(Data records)
----------
-- ==== Sys2Proof/Tests/Slice0.lean ====
section
/-! SUPPORT. The model's own tests. Expected results come from the spec: words written out from 30_encoding.md
R84, rows of 96_derived_vectors.md (each test's comment gives the row's configuration and note), and witnesses
that the statements' hypotheses can be met, clause by clause. -/

namespace Sys2Proof.Tests

open Sys2Proof.Machine

-- One theorem after another: elaborated at once, the evaluations below each hold a thread while they wait.
set_option Elab.async false

/-! ## Well-formedness: an ill-formed word for each check, refused (R83) -/

theorem test_wf_refuses_reserved_bits :
    let f : CommandFields := { op := 0x14, k := 0, m := 0, z := 1 }
    f.reservedZero = false ∧ f.wellFormed = false := by decide
theorem test_wf_refuses_unlisted_opcode :
    let f : CommandFields := { op := 0x0A, k := 0, m := 0, z := 0 }
    f.opcodeListed = false ∧ f.wellFormed = false := by decide
theorem test_wf_refuses_kind_three :
    let f : CommandFields := { op := 0x10, k := 3, m := 0, z := 0 }
    f.kindAllowed = false ∧ f.wellFormed = false := by decide
theorem test_wf_refuses_kind_of_a_fixed_row :
    let f : CommandFields := { op := 0x14, k := 1, m := 0, z := 0 }
    f.kindAllowed = false ∧ f.wellFormed = false := by decide
theorem test_wf_refuses_modifier :
    let f : CommandFields := { op := 0x05, k := 0, m := 2, z := 0 }
    f.modifierAllowed = false ∧ f.wellFormed = false := by decide
theorem test_wf_accepts_joinn_rad :
    let f : CommandFields := { op := 0x05, k := 2, m := 1, z := 0 }
    f.wellFormed = true := by decide
theorem test_fields_of_word :
    CommandFields.ofWord 0b1010011011000011 = { op := 0b000011, k := 0b11, m := 0b0110, z := 0b1010 } := by decide

/-! ## Decoding: every command's word, `Z M K OP`, written out from R84 -/

theorem test_decode_nop : decode 0b0000000000000000 = .ok .nop := rfl
theorem test_decode_clrf : decode 0b0000000000000001 = .ok .clrf := rfl
theorem test_decode_const : decode 0b0000110100000010 = .ok (.const 13) := rfl
theorem test_decode_ctab : decode 0b0000000000000011 = .ok .ctab := rfl
theorem test_decode_split : decode 0b0000000000000100 = .ok (.split .num) := rfl
theorem test_decode_join : decode 0b0000000001000101 = .ok (.join .deg) := rfl
theorem test_decode_joinn : decode 0b0000000110000101 = .ok (.joinn .rad) := rfl
theorem test_decode_tobin : decode 0b0000000000000110 = .ok .tobin := rfl
theorem test_decode_todec : decode 0b0000000000000111 = .ok .todec := rfl
theorem test_decode_presc : decode 0b0000000000001000 = .ok (.presc .num) := rfl
theorem test_decode_fixsc : decode 0b0000000001001001 = .ok (.fixsc .deg) := rfl
theorem test_decode_mul : decode 0b0000000010010000 = .ok (.mul .rad) := rfl
theorem test_decode_mulov : decode 0b0000000000010001 = .ok (.mulov .num) := rfl
theorem test_decode_div : decode 0b0000000001010010 = .ok (.div .deg) := rfl
theorem test_decode_divov : decode 0b0000000010010011 = .ok (.divov .rad) := rfl
theorem test_decode_add : decode 0b0000000000010100 = .ok .add := rfl
theorem test_decode_addov : decode 0b0000000000010101 = .ok .addov := rfl
theorem test_decode_sub : decode 0b0000000000010110 = .ok .sub := rfl
theorem test_decode_subov : decode 0b0000000000010111 = .ok .subov := rfl
theorem test_decode_adds : decode 0b0000000000011000 = .ok .adds := rfl
theorem test_decode_subs : decode 0b0000000000011001 = .ok .subs := rfl
theorem test_decode_pow : decode 0b0000000000011010 = .ok .pow := rfl
theorem test_decode_powov : decode 0b0000000000011011 = .ok .powov := rfl
theorem test_decode_sin : decode 0b0000000000100000 = .ok .sin := rfl
theorem test_decode_cos : decode 0b0000000000100001 = .ok .cos := rfl
theorem test_decode_sincos : decode 0b0000000000100010 = .ok .sincos := rfl
theorem test_decode_tan : decode 0b0000000000100011 = .ok .tan := rfl
theorem test_decode_asin : decode 0b0000000000100100 = .ok .asin := rfl
theorem test_decode_acos : decode 0b0000000000100101 = .ok .acos := rfl
theorem test_decode_atan : decode 0b0000000000100110 = .ok .atan := rfl
theorem test_decode_atan2 : decode 0b0000000000100111 = .ok .atan2 := rfl
theorem test_decode_ln : decode 0b0000000000101000 = .ok .ln := rfl
theorem test_decode_logb : decode 0b0000000000101001 = .ok .logb := rfl
theorem test_decode_log10 : decode 0b0000000000101010 = .ok .log10 := rfl
theorem test_decode_exp : decode 0b0000000000101011 = .ok .exp := rfl
theorem test_decode_root : decode 0b0000000000101100 = .ok .root := rfl
theorem test_decode_sqrt : decode 0b0000000000101101 = .ok .sqrt := rfl
theorem test_decode_rootov : decode 0b0000000000101110 = .ok .rootov := rfl
theorem test_decode_fact : decode 0b0000000000101111 = .ok .fact := rfl
theorem test_decode_d2r : decode 0b0000000000110000 = .ok .d2r := rfl
theorem test_decode_r2d : decode 0b0000000000110001 = .ok .r2d := rfl
theorem test_decode_gcd : decode 0b0000000000110010 = .ok .gcd := rfl
theorem test_decode_ratio : decode 0b0000000000110011 = .ok .ratio := rfl
theorem test_decode_scaleu : decode 0b0000000000110100 = .ok .scaleu := rfl
theorem test_decode_scaled : decode 0b0000000100110100 = .ok .scaled := rfl

/-! Words R85 calls illegal. -/

theorem test_decode_refuses_kind_three : decode 0b0000000011010000 = .error .kindField := rfl
theorem test_decode_refuses_reserved_bit : decode 0b1000000000000010 = .error .reservedBits := rfl
theorem test_decode_refuses_unused_opcode : decode 0b0000000000111111 = .error .unusedOpcode := rfl
theorem test_decodeTableWord : decodeTableWord 16 0x0F02 = some (.const 15) ∧ decodeTableWord 16 0x00D0 = none := by decide
theorem test_decode_refuses_modifier : decode 0b0000001000110100 = .error .modifierField := rfl

/-! ## One step of each command, from 96_derived_vectors.md -/

/-- A state of build `bd` with the given registers, the two value flags given as the low bits of `status`. -/
def stateOf (bd : Build) (a b r rh status : Word) : State :=
  { State.resetOf bd with a := a, b := b, r := r, rh := rh, ovf := status.getLsbD 0, neg := status.getLsbD 1 }

/-- `R`, `RH` and `STATUS` after the host's write of the command word `w`; nothing if the step stops, or changes
`A` or `B`. -/
def after (w : Nat) (s : State) : Option (Word × Word × Word) :=
  match step (s.withFetchWord 16 w) with
  | .next t => if t.a = s.a ∧ t.b = s.b then some (t.r, t.rh, t.statusWord) else none
  | .fault _ => none
  | .refused _ => none
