/-- The rows of the opcode table. -/
inductive Instr where
  /-- SADD (R269). -/
  | sadd (f : RForm)
  /-- SSUB (R269). -/
  | ssub (f : RForm)
  /-- SMUL (R269). -/
  | smul (f : RForm)
  /-- SMULH (R269). -/
  | smulh (f : RForm)
  /-- SMAD (R269). -/
  | smad (f : RForm)
  /-- SDIV (R270). -/
  | sdiv (f : RForm)
  /-- SREM (R270). -/
  | srem (f : RForm)
  /-- SMIN (R271). -/
  | smin (f : RForm)
  /-- SMAX (R271). -/
  | smax (f : RForm)
  /-- SAND (R271). -/
  | sand (f : RForm)
  /-- SOR (R271). -/
  | sor (f : RForm)
  /-- SXOR (R271). -/
  | sxor (f : RForm)
  /-- SSHL (R271). -/
  | sshl (f : RForm)
  /-- SSHR (R271). -/
  | sshr (f : RForm)
  /-- SSRA (R271). -/
  | ssra (f : RForm)
  /-- SBFX (R272). -/
  | sbfx (f : RForm)
  /-- SBFI (R272). -/
  | sbfi (f : RForm)
  /-- SCLZ (R272). -/
  | sclz (f : RForm)
  /-- SPOP (R272). -/
  | spop (f : RForm)
  /-- SCMP (R273). -/
  | scmp (f : RForm)
  /-- SSEL (R273). -/
  | ssel (f : RForm)
  /-- SMOV (R274). -/
  | smov (f : RForm)
  /-- SLI (R274). -/
  | sli (f : IForm)
  /-- SLEA (R274). -/
  | slea (f : RForm)
  /-- VADD (R275). -/
  | vadd (f : RForm)
  /-- VSUB (R275). -/
  | vsub (f : RForm)
  /-- VMUL (R275). -/
  | vmul (f : RForm)
  /-- VMULH (R275). -/
  | vmulh (f : RForm)
  /-- VMAD (R275). -/
  | vmad (f : RForm)
  /-- VABS (R275). -/
  | vabs (f : RForm)
  /-- VNEG (R275). -/
  | vneg (f : RForm)
  /-- VMIN (R275). -/
  | vmin (f : RForm)
  /-- VMAX (R275). -/
  | vmax (f : RForm)
  /-- VAND (R275). -/
  | vand (f : RForm)
  /-- VOR (R275). -/
  | vor (f : RForm)
  /-- VXOR (R275). -/
  | vxor (f : RForm)
  /-- VNOT (R275). -/
  | vnot (f : RForm)
  /-- VSHL (R275). -/
  | vshl (f : RForm)
  /-- VSHR (R275). -/
  | vshr (f : RForm)
  /-- VSRA (R275). -/
  | vsra (f : RForm)
  /-- VROT (R275). -/
  | vrot (f : RForm)
  /-- VBFX (R275). -/
  | vbfx (f : RForm)
  /-- VBFI (R275). -/
  | vbfi (f : RForm)
  /-- VCLZ (R275). -/
  | vclz (f : RForm)
  /-- VPOP (R275). -/
  | vpop (f : RForm)
  /-- VBREV (R275). -/
  | vbrev (f : RForm)
  /-- VCMP (R276). -/
  | vcmp (f : RForm)
  /-- VSEL (R277). -/
  | vsel (f : RForm)
  /-- VMOV (R278). -/
  | vmov (f : RForm)
  /-- VLI (R278). -/
  | vli (f : IForm)
  /-- VDOT4 (R279). -/
  | vdot4 (f : RForm)
  /-- VLEA (R280). -/
  | vlea (f : RForm)
  /-- VLANE (R278). -/
  | vlane (f : RForm)
  /-- FADD (R295). -/
  | fadd (f : RForm)
  /-- FSUB (R295). -/
  | fsub (f : RForm)
  /-- FMUL (R295). -/
  | fmul (f : RForm)
  /-- FFMA (R295). -/
  | ffma (f : RForm)
  /-- FMIN (R296). -/
  | fmin (f : RForm)
  /-- FMAX (R296). -/
  | fmax (f : RForm)
  /-- FCMP (R297). -/
  | fcmp (f : RForm)
  /-- FCLASS (R298). -/
  | fclass (f : RForm)
  /-- FRCP (R299). -/
  | frcp (f : RForm)
  /-- FRSQ (R299). -/
  | frsq (f : RForm)
  /-- FSQRT (R295). -/
  | fsqrt (f : RForm)
  /-- FEXP2 (R299). -/
  | fexp2 (f : RForm)
  /-- FLOG2 (R299). -/
  | flog2 (f : RForm)
  /-- FSIN (R299). -/
  | fsin (f : RForm)
  /-- FCOS (R299). -/
  | fcos (f : RForm)
  /-- FTANH (R299). -/
  | ftanh (f : RForm)
  /-- FRND (R301). -/
  | frnd (f : RForm)
  /-- FCVT (R302). -/
  | fcvt (f : RForm)
  /-- FSCALE (R295). -/
  | fscale (f : RForm)
  /-- FXPK (R303). -/
  | fxpk (f : RForm)
  /-- FXUP (R304). -/
  | fxup (f : RForm)
  /-- FDIV (R295). -/
  | fdiv (f : RForm)
  /-- LD (R310). -/
  | ld (f : MForm)
  /-- ST (R310). -/
  | st (f : MForm)
  /-- LDS (R310). -/
  | lds (f : MForm)
  /-- STS (R310). -/
  | sts (f : MForm)
  /-- ATOM (R313). -/
  | atom (f : MForm)
  /-- LDLK (R317). -/
  | ldlk (f : MForm)
  /-- STUL (R318). -/
  | stul (f : MForm)
  /-- FENCE_ACQ (R320). -/
  | fenceAcq (f : RForm)
  /-- FENCE_REL (R320). -/
  | fenceRel (f : RForm)
  /-- FENCE_SC (R320). -/
  | fenceSc (f : RForm)
  /-- PFM (R321). -/
  | pfm (f : MForm)
  /-- CVTA (R322). -/
  | cvta (f : RForm)
  /-- FALLOC (R324). -/
  | falloc (f : IForm)
  /-- FALLOC_C (R67). -/
  | fallocC (f : IForm)
  /-- FOPEN (R325). -/
  | fopen (f : RForm)
  /-- FFREE (R326). -/
  | ffree (f : RForm)
  /-- FBIND (R327). -/
  | fbind (f : RForm)
  /-- FBIND_B (R327). -/
  | fbindB (f : RForm)
  /-- FDONE (R327). -/
  | fdone (f : RForm)
  /-- FRWAIT_ST (R73). -/
  | frwaitSt (f : RForm)
  /-- FRWAIT_W (R328). -/
  | frwaitW (f : RForm)
  /-- FRWAIT_CAP (R73). -/
  | frwaitCap (f : RForm)
  /-- FDROP (R326). -/
  | fdrop (f : RForm)
  /-- FQUERY (R329). -/
  | fquery (f : RForm)
  /-- NOP (R228). -/
  | nop (f : RForm)
  /-- BRA (R333). -/
  | bra (f : BForm)
  /-- BRS (R334). -/
  | brs (f : BForm)
  /-- JMP (R335). -/
  | jmp (f : RForm)
  /-- CALL (R335). -/
  | call (f : BForm)
  /-- RET (R335). -/
  | ret (f : RForm)
  /-- EXIT (R337). -/
  | exit (f : RForm)
  /-- BAR (R341). -/
  | bar (f : RForm)
  /-- BARR (R341). -/
  | barr (f : RForm)
  /-- BARW (R341). -/
  | barw (f : RForm)
  /-- WCNT (R342). -/
  | wcnt (f : RForm)
  /-- SLEEP (R343). -/
  | sleep (f : RForm)
  /-- YIELD (R343). -/
  | yield (f : RForm)
  /-- PFI (R343). -/
  | pfi (f : BForm)
  /-- TRAP (R344). -/
  | trap (f : RForm)
  /-- BRK (R346). -/
  | brk (f : RForm)
  /-- BRX (R336). -/
  | brx (f : RForm)
  /-- SHFL (R347). -/
  | shfl (f : RForm)
  /-- VOTE (R348). -/
  | vote (f : RForm)
  /-- BAL (R349). -/
  | bal (f : RForm)
  /-- REDUX (R350). -/
  | redux (f : RForm)
  /-- SCAN (R350). -/
  | scan (f : RForm)
  /-- BCAST (R351). -/
  | bcast (f : RForm)
  /-- PERM (R351). -/
  | perm (f : RForm)
  /-- KAND (R352). -/
  | kand (f : RForm)
  /-- KOR (R352). -/
  | kor (f : RForm)
  /-- KXOR (R352). -/
  | kxor (f : RForm)
  /-- KNOT (R352). -/
  | knot (f : RForm)
  /-- KMOV (R352). -/
  | kmov (f : RForm)
  /-- KPOP (R352). -/
  | kpop (f : RForm)
  /-- KFST (R352). -/
  | kfst (f : RForm)
  /-- KFROM (R352). -/
  | kfrom (f : RForm)
  /-- KTO (R352). -/
  | kto (f : RForm)
  /-- MMAC (R364). -/
  | mmac (f : XForm)
  /-- MCLR (R373). -/
  | mclr (f : XForm)
  /-- MLD (R375). -/
  | mld (f : XForm)
  /-- MST (R375). -/
  | mst (f : XForm)
  /-- MXV (R376). -/
  | mxv (f : XForm)
  /-- MVX (R376). -/
  | mvx (f : XForm)
  /-- QMK (R361). -/
  | qmk (f : XForm)
  /-- QMK_M (R361). -/
  | qmkM (f : XForm)
  /-- QINV (R362). -/
  | qinv (f : XForm)
  /-- CPY (R380). -/
  | cpy (f : XForm)
  /-- CPY_RA (R382). -/
  | cpyRa (f : XForm)
  /-- CPYG (R383). -/
  | cpyg (f : XForm)
  /-- GRINIT (R384). -/
  | grinit (f : XForm)
  /-- GRINIT_RE (R384). -/
  | grinitRe (f : XForm)
  /-- GRGET (R385). -/
  | grget (f : XForm)
  /-- GRPUT_RES (R386). -/
  | grputRes (f : XForm)
  /-- GRPUT (R386). -/
  | grput (f : XForm)
  /-- GRREL (R387). -/
  | grrel (f : XForm)
  /-- STCH (R388). -/
  | stch (f : XForm)
  /-- LNCH (R391). -/
  | lnch (f : XForm)
  /-- CNCL_LAUNCH (R392). -/
  | cnclLaunch (f : XForm)
  /-- CNCL_GRAPH (R392). -/
  | cnclGraph (f : XForm)
  /-- CNCL_JOB (R392). -/
  | cnclJob (f : XForm)
  /-- PWRH (R372). -/
  | pwrh (f : XForm)
  /-- RDS (R395). -/
  | rds (f : RForm)
  /-- WRS (R395). -/
  | wrs (f : RForm)
  /-- TRET (R399). -/
  | tret (f : RForm)
  /-- CINV (R401). -/
  | cinv (f : MForm)
  /-- CFLUSH (R401). -/
  | cflush (f : MForm)
  /-- TLBINV_ADDR (R402). -/
  | tlbinvAddr (f : RForm)
  /-- TLBINV_CTX (R402). -/
  | tlbinvCtx (f : RForm)
  /-- TLBINV_RNG (R402). -/
  | tlbinvRng (f : RForm)
  /-- CTXSV (R403). -/
  | ctxsv (f : RForm)
  /-- CTXLD (R403). -/
  | ctxld (f : RForm)
  /-- CAPSET (R404). -/
  | capset (f : RForm)
  /-- BLST (R405). -/
  | blst (f : RForm)
  /-- HALT (R406). -/
  | halt (f : RForm)
  /-- KERNEL_PACKET (R413). -/
  | kernelPacket (part queue : Nat)
  /-- COPY_PACKET (R414). -/
  | copyPacket (part queue : Nat)
  /-- GRAPH_PACKET (R424). -/
  | graphPacket (part queue : Nat)
  /-- DEFINE_PACKET (R423). -/
  | definePacket (part queue : Nat)
  /-- JOBEND_PACKET (R422). -/
  | jobendPacket (part queue : Nat)
  /-- WORKGROUP_DISPATCH (R428). -/
  | workgroupDispatch (part launch die : Nat)
  /-- LAUNCH_COMPLETION (R420). -/
  | launchCompletion (part launch : Nat)
  /-- JOB_COMPLETION (R422). -/
  | jobCompletion (part job : Nat)
  /-- NODE_KERNEL_START (R425). -/
  | nodeKernelStart (part run node : Nat)
  /-- NODE_COND (R425). -/
  | nodeCond (part run node : Nat)
  /-- NODE_WHILE (R426). -/
  | nodeWhile (part run node : Nat)
  /-- WHILE_PASS_END (R426). -/
  | whilePassEnd (part run node : Nat)
  /-- NODE_JOIN (R425). -/
  | nodeJoin (part run node : Nat)
  /-- NODE_SIGNAL (R425). -/
  | nodeSignal (part run node : Nat)
  /-- RD_READ_REQUEST (R115). -/
  | rdReadRequest (p : Packet)
  /-- WR_WRITE (R115). -/
  | wrWrite (p : Packet)
  /-- AT_ATOMIC (R115). -/
  | atAtomic (p : Packet)
  /-- FEN_FENCE_PROBE (R149). -/
  | fenFenceProbe (p : Packet)
  /-- BAR_BARRIER_MESSAGE (R115). -/
  | barBarrierMessage (p : Packet)
  /-- FLT_FAULT_REPORT (R115). -/
  | fltFaultReport (p : Packet)
  /-- INT_INTERRUPT (R478). -/
  | intInterrupt (p : Packet)
  /-- RDX_READ_DATA (R115). -/
  | rdxReadData (p : Packet)
  /-- ACK_ACKNOWLEDGEMENT (R149). -/
  | ackAcknowledgement (p : Packet)
  /-- ATR_ATOMIC_RESULT (R115). -/
  | atrAtomicResult (p : Packet)
  /-- CER_ENGINE_READ (R115): of a word of an operation; a packet brings its own address, and neither number counts. -/
  | cerEngineRead (core : EngineOf) (op word : Nat)
  /-- CEW_ENGINE_WRITE (R496), likewise. -/
  | cewEngineWrite (core : EngineOf) (op word : Nat)
  /-- CTL_CONTEXT_TRANSFER (R115). -/
  | ctlContextTransfer (p : Packet)
  /-- ABORT_FLIT (R121). -/
  | abortFlit (p : Packet)
  /-- FLIT_CRC_FAILURE (R122). -/
  | flitCrcFailure (link : Nat)
  /-- LINK_FAILURE (R122). -/
  | linkFailure (link : Nat)
  /-- LINK_RETRAIN_COMPLETE (R493). -/
  | linkRetrainComplete (link : Nat) (ok : Bool)
  /-- HEADER_PARITY_ERROR (R124). -/
  | headerParityError (die : Nat) (inH0 : Bool) (p : Packet)
  /-- PAYLOAD_ERROR (R123). -/
  | payloadError (p : Packet)
  /-- WALK_COMPLETE (R52). -/
  | walkComplete (die walk : Nat)
  /-- FAULT_RECORD_WRITE (R41). -/
  | faultRecordWrite (queue : Nat)
  /-- COPY_COMPLETION (R377). -/
  | copyCompletion (core op : Nat)
  /-- STITCH_COMPLETION (R390). -/
  | stitchCompletion (core op : Nat)
  /-- REMOTE_COMPLETION (R377). -/
  | remoteCompletion (core op : Nat) (reply : RemoteReply)
  /-- GATHERING_RESERVE (R107). -/
  | gatheringReserve (core record : Nat)
  /-- MMAC_COMPLETE (R365). -/
  | mmacComplete (core : Nat)
  /-- SPECULATION_RESOLUTION (R212). -/
  | speculationResolution (core warp record : Nat)
  /-- QUANTUM_TIMEOUT (R147). -/
  | quantumTimeout (core warp : Nat)
  /-- LOCK_RETRY (R102). -/
  | lockRetry (core warp fragment : Nat)
  /-- LOCK_TIMEOUT (R104). -/
  | lockTimeout (core bank index : Nat)
  /-- WATCHDOG (R436). -/
  | watchdog (part launch : Nat)
  /-- SPLITFULL_DETECTION (R201). -/
  | splitfullDetection (core warp : Nat)
  /-- ISSUE_AGE_EXPIRY (R199). -/
  | issueAgeExpiry (core slot : Nat)
  /-- WAIT_TIMEOUT (R73). -/
  | waitTimeout (core warp fragment : Nat)
  /-- SLEEP_EXPIRY (R343). -/
  | sleepExpiry (core warp fragment : Nat)
  /-- TIME_SLICE_END (R435). -/
  | timeSliceEnd (part ctx : Nat)
  /-- FORCED_SAVE_TIMEOUT (R48). -/
  | forcedSaveTimeout (core wg : Nat)
  /-- WORKGROUP_SAVE (R408). -/
  | workgroupSave (core wg : Nat)
  /-- WORKGROUP_RESTORE (R410). -/
  | workgroupRestore (index core : Nat)
  /-- MOVE_START (R442). -/
  | moveStart (cluster : Nat)
  /-- BANK_CLOSE_POINT (R76). -/
  | bankClosePoint (core : Nat)
  /-- BANKS_DARK (R79). -/
  | banksDark (cluster : Nat)
  /-- RELOCK_COMPLETE (R442). -/
  | relockComplete (cluster : Nat)
  /-- VOLTAGE_MOVE_COMPLETE (R442). -/
  | voltageMoveComplete (cluster : Nat)
  /-- POWER_CONTROLLER_PERIOD (R450). -/
  | powerControllerPeriod (watts : BitVec 12) (targets : List ControllerTarget)
  /-- TEMPERATURE_TREE_READING (R452). -/
  | temperatureTreeReading (readings : List Reading)
  /-- EMERGENCY_DARKENING (R453). -/
  | emergencyDarkening (cluster : Nat)
  /-- SEWN_EMERGENCY (R85). -/
  | sewnEmergency (cluster : Nat)
  /-- EMERGENCY_HOLD_RELEASE (R454). -/
  | emergencyHoldRelease (cluster : Nat)
  /-- BYTE_BUDGET_INTERVAL (R455). -/
  | byteBudgetInterval (cluster : Nat)
  /-- GOVERNOR_WINDOW (R369). -/
  | governorWindow (core : Nat)
  /-- SUBARRAY_GATE (R370). -/
  | subarrayGate (core sub : Nat)
  /-- WAKE_SLOT_OPEN (R458). -/
  | wakeSlotOpen (core : Nat)
  /-- BALLAST_LIMIT_EXPIRY (R456). -/
  | ballastLimitExpiry
  /-- TELEMETRY_RECORD (R460). -/
  | telemetryRecord (die : Nat) (milliwatts microjoules : Nat) (predicted : BitVec 16)
  /-- ILLEGAL_OPCODE (R247). -/
  | illegalOpcode (opcode : BitVec 10)
  /-- SUBARRAY_AWAKE (R458). -/
  | subarrayAwake (core : Nat)
  /-- CAPSET_RELIGHT_COMPLETE (R79). -/
  | capsetRelightComplete (cluster : Nat)
  /-- PACKAGE_RESET (R484). -/
  | packageReset
  /-- PARTITION_RESET (R490). -/
  | partitionReset (part : Nat)
  /-- FUNCTION_LEVEL_RESET (R481). -/
  | functionLevelReset (part : Nat)
  /-- CTXCMD_CREATE (R465). -/
  | ctxcmdCreate (part : Nat)
  /-- CTXCMD_DESTROY (R465). -/
  | ctxcmdDestroy (part : Nat)
  /-- CTXCMD_RESUME (R465). -/
  | ctxcmdResume (part : Nat)
  /-- TLBCMD_ADDR (R477). -/
  | tlbcmdAddr (part ctx : Nat)
  /-- TLBCMD_CTX (R477). -/
  | tlbcmdCtx (part ctx : Nat)
  /-- TLBCMD_RNG (R477). -/
  | tlbcmdRng (part ctx : Nat)
  /-- S2CMD_PAGE (R477). -/
  | s2cmdPage (part : Nat)
  /-- S2CMD_PARTITION (R477). -/
  | s2cmdPartition (part : Nat)
  /-- S2CMD_RANGE (R477). -/
  | s2cmdRange (part : Nat)
  /-- FQREPLY_RETRY (R40). -/
  | fqreplyRetry (queue : Nat) (fid : BitVec 16)
  /-- FQREPLY_FATAL (R40). -/
  | fqreplyFatal (queue : Nat) (fid : BitVec 16)
  /-- FQCONS_WRITE (R44). -/
  | fqconsWrite (queue : Nat) (value : BitVec 17)
  /-- PRECMD (R475). -/
  | precmd (part : Nat) (value : BitVec 32)
  /-- PLREL (R474). -/
  | plrel (part : Nat) (value : BitVec 64)
  /-- PMOVE (R467). -/
  | pmove (value : BitVec 32)
  /-- PMAP_WRITE (R464). -/
  | pmapWrite (part n : Nat) (value : BitVec 8)
  /-- PCFG_WRITE (R466). -/
  | pcfgWrite (part : Nat) (value : BitVec 32)
  /-- VFMBOX_WRITE (R440). -/
  | vfmboxWrite (cluster : Nat) (value : BitVec 32)
  /-- FWLOAD (R485). -/
  | fwload
  /-- ATTGO (R486). -/
  | attgo
  /-- FSTATE_WRITE (R480). -/
  | fstateWrite (fn : Nat) (value : BitVec 32)
  /-- FEATACK_WRITE (R482). -/
  | featackWrite (part : Nat) (value : BitVec 64)
  /-- AQI_SUBMISSION (R473). -/
  | aqiSubmission (part aqi : Nat) (pasid : Option (BitVec 20)) (whole : Bool) (packet : List (BitVec 64))
  /-- REGISTER_WRITE (R7). -/
  | registerWrite (fn offset : Nat) (wide : Bool) (value : BitVec 64)
  /-- RS_REGISTER_READ (R7). -/
  | rsRegisterRead (fn offset : Nat)
  /-- HOST_BAR_ACCESS (R469). -/
  | hostBarAccess (part module ipa len : Nat) (write : Option (List (BitVec 8)))
  /-- UCIE_MODULE_FAILURE (R470). -/
  | ucieModuleFailure (module : Nat)
  deriving DecidableEq, Repr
----------
» WHAT TO DO
Each line in the data that holds the string "CommandFields" must be returned.

» COMPLETED EXERCISE
    let f : CommandFields := { op := 0x14, k := 0, m := 0, z := 1 }
    let f : CommandFields := { op := 0x0A, k := 0, m := 0, z := 0 }
    let f : CommandFields := { op := 0x10, k := 3, m := 0, z := 0 }
    let f : CommandFields := { op := 0x14, k := 1, m := 0, z := 0 }
    let f : CommandFields := { op := 0x05, k := 0, m := 2, z := 0 }
    let f : CommandFields := { op := 0x05, k := 2, m := 1, z := 0 }
    CommandFields.ofWord 0b1010011011000011 = { op := 0b000011, k := 0b11, m := 0b0110, z := 0b1010 } := by decide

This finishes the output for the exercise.